Ces dernières années, les éditeurs norvégiens ont accordé une attention renouvelée aux classiques, anciens et modernes, de la littérature italienne. Par exemple, Solum Bokvennen a publié, entre 2010 et 2020, des œuvres de Pic de la Mirandole, Niccolò Machiavel et Baldassare Castiglione. Une sélection de contes du Décaméron est sortie en 2020 chez Det Norske Samlaget et, récemment, deux maisons d’édition, Dreyers Forlag et Solum Bokvennen, ont publié l’Enfer de Dante. Les deux autres parties de la Commedia de Dante devraient également être publiés prochainement dans les traductions d’Erik Ringen et d’Asbjørn Bjornes. La Commedia sera donc pour la première fois traduite dans son intégralité en version « bokmål » – dans pas moins de deux éditions différentes. Il existe, en revanche, une version de 1993 de l’œuvre entière en « nynorsk » dans la traduction de Magnus Ulleland. En ce qui concerne les classiques du XXe siècle, il est important de noter que cinq livres de Primo Levi ont été publiés au cours de la dernière décennie chez Dreyers Forlag, dont Il sistema periodico et I sommersi e i salvati, traduit pour la première fois par Birgit Owe Svihus.
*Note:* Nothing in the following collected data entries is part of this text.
-- ==== Sys2Proof/Safety.lean ====
section
/-! DEFINITION. What counts as a safe run, and the words in which the statements speak: what it takes for an instruction
to act, and what each kind of instruction may change. -/

namespace Sys2Proof.Machine

/-! ## Runs -/

/-- A state from which the next step answers a next state. -/
def Goes (s : State) : Prop := ∃ t, step s = .next t

/-- A run: each state is what the step makes of the one before it. -/
def IsRun (f : Nat → State) : Prop := ∀ n, step (f n) = .next (f (n + 1))

/-- At n a warp has its turn. -/
def TurnAt (f : Nat → State) (n wid : Nat) : Prop := ((f n).agenda.head?).map (fun x => x.who) = some (.warp wid)

/-- Forward progress of the warps (R187, R196), as the agenda of a run gives it: a warp that stays ready to issue has a turn again and
again. What gives the turns their times is no part of the machine (notes/assumptions/4.md, notes/assumptions/23.md); the rotation that
orders the warps of a partition is. -/
structure Fair (f : Nat → State) : Prop where
  run : IsRun f
  turns : ∀ n wid, (∀ m, n ≤ m → canIssue (f m) wid = true) → ∃ m, n ≤ m ∧ TurnAt f m wid

/-- DRAM is in canonical form: addresses strictly rising, and no entry equal to what an unlisted address reads as. -/
structure StoresOk (s : State) : Prop where
  dram : s.ms.mem.wf = true

/-! ## Vision words (R215 to R240) -/

/-- Warp `k.wid` is the agent of the turn and issues a word that passes every check at issue: it is placed, ready and
inside a clause, the word passes R233, no operation in flight holds it back (R218, R219), and no uncorrectable error
stands in its registers (R190). -/
structure Issues (s : State) (opc : Nat) (x : VWord) (k : VCtx) : Prop where
  agent : s.focus = .warp k.wid
  found : s.warps.find k.wid = some k.w
  placed : k.w.place = some (k.core, k.part)
  inside : k.w.clause = some k.c
  ready : k.w.st = .ready
  free : k.w.hold = none
  legal : vEnc opc x (allot k.w) k.last = none
  clear : hazard s k.wid opc x = false
  room : flagFull k.w k.c opc x = false
  soundV : k.w.badV = []
  soundU : k.w.badU = []
  masks : k = vCtx k.wid k.w (k.core, k.part) k.c opc x

/-- Contents of a register field (R225) in a lane: v registers below 256, s registers from 256. -/
def Warp.field (w : Warp) (f l : Nat) : Word := if f < 256 then w.vGet f l else w.sGet (f - 256)

/-- The lane whose result a word leaves in field f as lane l reads it (R224, R239, R240). -/
def writerOf (k : VCtx) (f l : Nat) : Option Nat :=
  if k.x.uni then
    if k.performs && (decide (256 ≤ f) || decide (lowLane k.path = some l)) then lowLane k.path else none
  else if f < 256 then (if laneIn k.exec l then some l else none)
  else (lanesOf k.exec).getLast?

/-- Flags that a word raises (R239, R240). -/
def raisedBy (k : VCtx) (f : Nat → Nat) : Nat :=
  if k.x.uni then
    match k.performs, lowLane k.path with
    | true, some l => f l
    | _, _ => 0
  else laneFlags k.act f

/-- Nothing but the warps changes, and of the other warps only that none waits any longer for warp i to issue (R187). -/
structure OnlyWarp (s t : State) (i : Nat) : Prop where
  rest : t = { s with warps := t.warps }
  others : ∀ j, j ≠ i → t.warps.find j =
    (s.warps.find j).map fun w => { w with yieldTo := w.yieldTo.filter fun n => decide (n ≠ i) }

/-- The path of the word has gone past it: to the next word of the clause, or to the next header (R216, R220). -/
structure Advanced (k : VCtx) (w : Warp) : Prop where
  clause : w.clause = if k.last then none else some { k.c with next := k.c.next + 1, doneLanes := 0 }
  pc : ∀ l, l < 32 → laneGet zeroAddr w.pc l = if k.last && laneIn k.path l then k.nextHeader else laneGet zeroAddr k.w.pc l

/-- The effect of a word that writes n registers from DST up with the results `f` gives each lane, ORs the raised flags into
sr.fpflags, sets sr.deadsrc where `dead` says so, and changes nothing else: no other register, predicate, completion flag or condition of a lane, no memory, no
other state of the device. -/
def Wrote (s t : State) (k : VCtx) (n : Nat) (f : LaneFn) (dead : Bool) : Prop :=
  OnlyWarp s t k.wid ∧ ∃ w, t.warps.find k.wid = some w ∧ Advanced k w ∧
    (∀ r l, r < 448 → l < 32 → w.field r l =
      match (if k.x.dst.toNat ≤ r ∧ r < k.x.dst.toNat + n then writerOf k r l else none) with
      | some j => (f j).1.getD (r - k.x.dst.toNat) 0
      | none => k.w.field r l) ∧
    (w.fpflags = (k.w.fpflags ||| raisedBy k fun l => (f l).2) % 32 ∨
      (w.fpflags = k.w.fpflags ∧ (raisedBy k fun l => (f l).2) = 0)) ∧
    w.deadsrc = (k.w.deadsrc || dead) ∧
    w = { k.w with v := w.v, s := w.s, fpflags := w.fpflags, deadsrc := w.deadsrc, clause := w.clause, pc := w.pc,
                   yieldTo := w.yieldTo }

/-- The effect of a word that writes predicate DST: in the lanes that perform it, or in all 32 (R239, R240). -/
def WrotePred (s t : State) (k : VCtx) (f : Nat → Bool × Nat) : Prop :=
  OnlyWarp s t k.wid ∧ ∃ w, t.warps.find k.wid = some w ∧ Advanced k w ∧
    (∀ l, l < 32 → w.pGet k.x.dst.toNat l =
      if k.x.uni then
        match k.performs, lowLane k.path with
        | true, some j => (f j).1
        | _, _ => k.w.pGet k.x.dst.toNat l
      else if laneIn k.exec l then (f l).1 else k.w.pGet k.x.dst.toNat l) ∧
    (∀ n, n ≠ k.x.dst.toNat → w.pMask n = k.w.pMask n) ∧
    (w.fpflags = (k.w.fpflags ||| raisedBy k fun l => (f l).2) % 32 ∨
      (w.fpflags = k.w.fpflags ∧ (raisedBy k fun l => (f l).2) = 0)) ∧
    w = { k.w with p := w.p, fpflags := w.fpflags, clause := w.clause, pc := w.pc, yieldTo := w.yieldTo }

/-- An instruction made of a word completes, under every state in which it issues, with the register effect given. -/
def WordWrites (mk : VWord → Instr) (opc n : Nat) (f : VCtx → LaneFn) : Prop :=
  ∀ s x k, Issues s opc x k → ∃ t, exec (mk x) s = .next t ∧ Wrote s t k n (f k) false

/-- The same with a predicate effect. -/
def WordTests (mk : VWord → Instr) (opc : Nat) (f : VCtx → Nat → Bool × Nat) : Prop :=
  ∀ s x k, Issues s opc x k → ∃ t, exec (mk x) s = .next t ∧ WrotePred s t k (f k)

/-- The floating-point result of a word, element by element: sources negated as the word says (R249), rounded as RM says. -/
def fpWord (g : Fmt → RMode → Nat → Nat → Nat → Nat × Nat) (k : VCtx) : LaneFn := fun l =>
  let r := mapElems k.x.typ fun i =>
    g (typFmt k.x.typ) (RMode.ofBits k.x.rm) (fpA k.x (k.a l) i) (fpB k.x (k.b l) i) (fpC k.x (k.cc l) i)
  ([r.1], r.2)

/-- The FP32 result of a word of one source, its sign inverted where the word says. -/
def fpWord1 (g : RMode → Nat → Nat × Nat) (k : VCtx) : LaneFn := fun l =>
  let r := g (RMode.ofBits k.x.rm) (fpA k.x (k.a l) 0)
  ([BitVec.ofNat 32 r.1], r.2)

/-- An exchange: each lane takes the value of its source lane, or its own where that lane does not perform the word (R265). -/
def takes (k : VCtx) (src : Nat → Nat) : LaneFn := fun l => ([if laneIn k.exec (src l) then k.a (src l) else k.a l], 0)

/-- Some lane's source is dead and performs nothing (R265). -/
def deadSource (k : VCtx) (src : Nat → Nat) : Bool :=
  (lanesOf k.exec).any fun l => !(laneIn k.exec (src l)) && laneIn k.w.dead (src l)

/-! ## Transfers and waits (R270 to R275) -/

/-- A transfer to overlay address a arrives at b (R206, R271): a is in range, and its token, or failing it the overlay of its
number in the same release, names a resident overlay long enough. -/
structure Lands (s : State) (k : VCtx) (a b : OvAddr) : Prop where
  range : a.off < 2 ^ 16 ∧ a.off % 8 = 0 ∧ tokOvid a.tok ≠ 0
  there : ∃ o, o.st = .resident ∧ a.off < 4096 * o.npg ∧ b = { tok := ovlTok s k.core o, off := a.off } ∧
    (tokCurrent s k.core k.w.card k.w.gen a.tok = some o ∨
      (tokCurrent s k.core k.w.card k.w.gen a.tok = none ∧
        (istore s k.core).ovls.find? (fun (x : Ovl) =>
          decide (x.card = k.w.card ∧ x.gen = k.w.gen ∧ x.ovid = tokOvid a.tok)) = some o))

/-- The effect of a transfer: lanes that perform it stand at b with their depth changed and the rest of the path at the next
header; a link writes the address of the next header to the register pair DST; an overlay that waited to be unpinned may go. -/
def Moved (s t : State) (k : VCtx) (b : Nat → OvAddr) (d : Nat → Nat) (link : Bool) : Prop :=
  t = { s with warps := t.warps, ist := t.ist } ∧ (∀ c, c ≠ k.core → istore t c = istore s c) ∧
  ((∀ o ∈ (istore s k.core).ovls, o.doomed = false) → t.ist = s.ist) ∧
  ∃ w, t.warps.find k.wid = some w ∧ w.clause = none ∧
    (∀ l, l < 32 → laneGet zeroAddr w.pc l =
      if laneIn k.exec l then b l else if laneIn k.path l then k.nextHeader else laneGet zeroAddr k.w.pc l) ∧
    (∀ l, l < 32 → w.depth.getD l 0 = if laneIn k.exec l then d (k.w.depth.getD l 0) else k.w.depth.getD l 0) ∧
    (∀ r l, r < 448 → l < 32 → w.field r l =
      if link ∧ k.x.dst.toNat ≤ r ∧ r < k.x.dst.toNat + 2 ∧ (writerOf k r l).isSome then
        (if r = k.x.dst.toNat then BitVec.ofNat 32 k.nextHeader.off else k.c.at_.tok)
      else k.w.field r l) ∧
    w = { k.w with v := w.v, s := w.s, pc := w.pc, depth := w.depth, clause := none, ovFirst := none, ovWait := none,
                   yieldTo := w.yieldTo }

/-- A transfer has moved its lanes; then executors that wait for a placement on the core try again (R207). -/
def Jumped (s t : State) (k : VCtx) (b : Nat → OvAddr) (d : Nat → Nat) (link : Bool) : Prop :=
  ∃ u, Moved s u k b d link ∧ t = retryPlaces u k.core

/-- Lanes m of the path stand at the word under a wait; the rest of the path goes on; nothing else of the device changes, and of the
warp only what a wait that is over at the same time changes. -/
def Stood (s t : State) (k : VCtx) (m : Word) (how : LWait) : Prop :=
  OnlyWarp s t k.wid ∧ ∃ w, t.warps.find k.wid = some w ∧ w.clause = none ∧
    (∀ l, l < 32 → laneIn m l → laneGet .none w.wait l = how ∧
      laneGet zeroAddr w.pc l = { k.c.at_ with off := k.c.at_.off + 8 * k.c.next }) ∧
    (∀ l, l < 32 → laneIn k.path l → laneIn m l = false → laneGet .none k.w.wait l = .none →
      laneGet .none w.wait l = .none ∧ laneGet zeroAddr w.pc l = k.nextHeader) ∧
    w = { k.w with clause := none, pc := w.pc, wait := w.wait, flags := w.flags, ch := w.ch, ordDone := w.ordDone,
                   held := w.held, yieldTo := w.yieldTo }

/-- Lanes m of the path did not have to wait: they stand at the next header, as the rest of the path does. -/
def WentOn (s t : State) (k : VCtx) (m : Word) : Prop :=
  OnlyWarp s t k.wid ∧ ∃ w, t.warps.find k.wid = some w ∧ w.clause = none ∧
    (∀ l, l < 32 → laneIn k.path l → (laneIn m l ∨ laneGet .none k.w.wait l = .none) →
      laneGet .none w.wait l = .none ∧ laneGet zeroAddr w.pc l = k.nextHeader) ∧
    w = { k.w with clause := none, pc := w.pc, wait := w.wait, flags := w.flags, ch := w.ch, ordDone := w.ordDone,
                   held := w.held, yieldTo := w.yieldTo }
Et d’autres titres de Primo Levi sont annoncés en 2022 et 2023. Si en 2020, Skald Forlag a publié Uno nessuno centomila de Luigi Pirandello, c’est surtout Natalia Ginzburg, l’auteure italienne du XXe siècle, qui semble susciter le plus d’intérêt de la part des lecteurs et de la presse : Lessico famigliare a enfin été traduit en norvégien pour la première fois (une traduction grâce à laquelle Astrid Nordang a remporté le prix « Kritikerprisen »), en 2021, Le piccole virtù a été réédité et on annonce la publication en 2022 de È stato così

D’importantes distinctions ont été reçues ces dernières années par plusieurs traducteurs, qui ont ainsi vu reconnu leur rôle fondamental de promoteur du livre italien auprès du public lecteur et des éditeurs en Norvège : Brit Jahr (2005), Tommy Watz (2006), Jon Rognlien (2006) et Kristin Sørsdal (2020).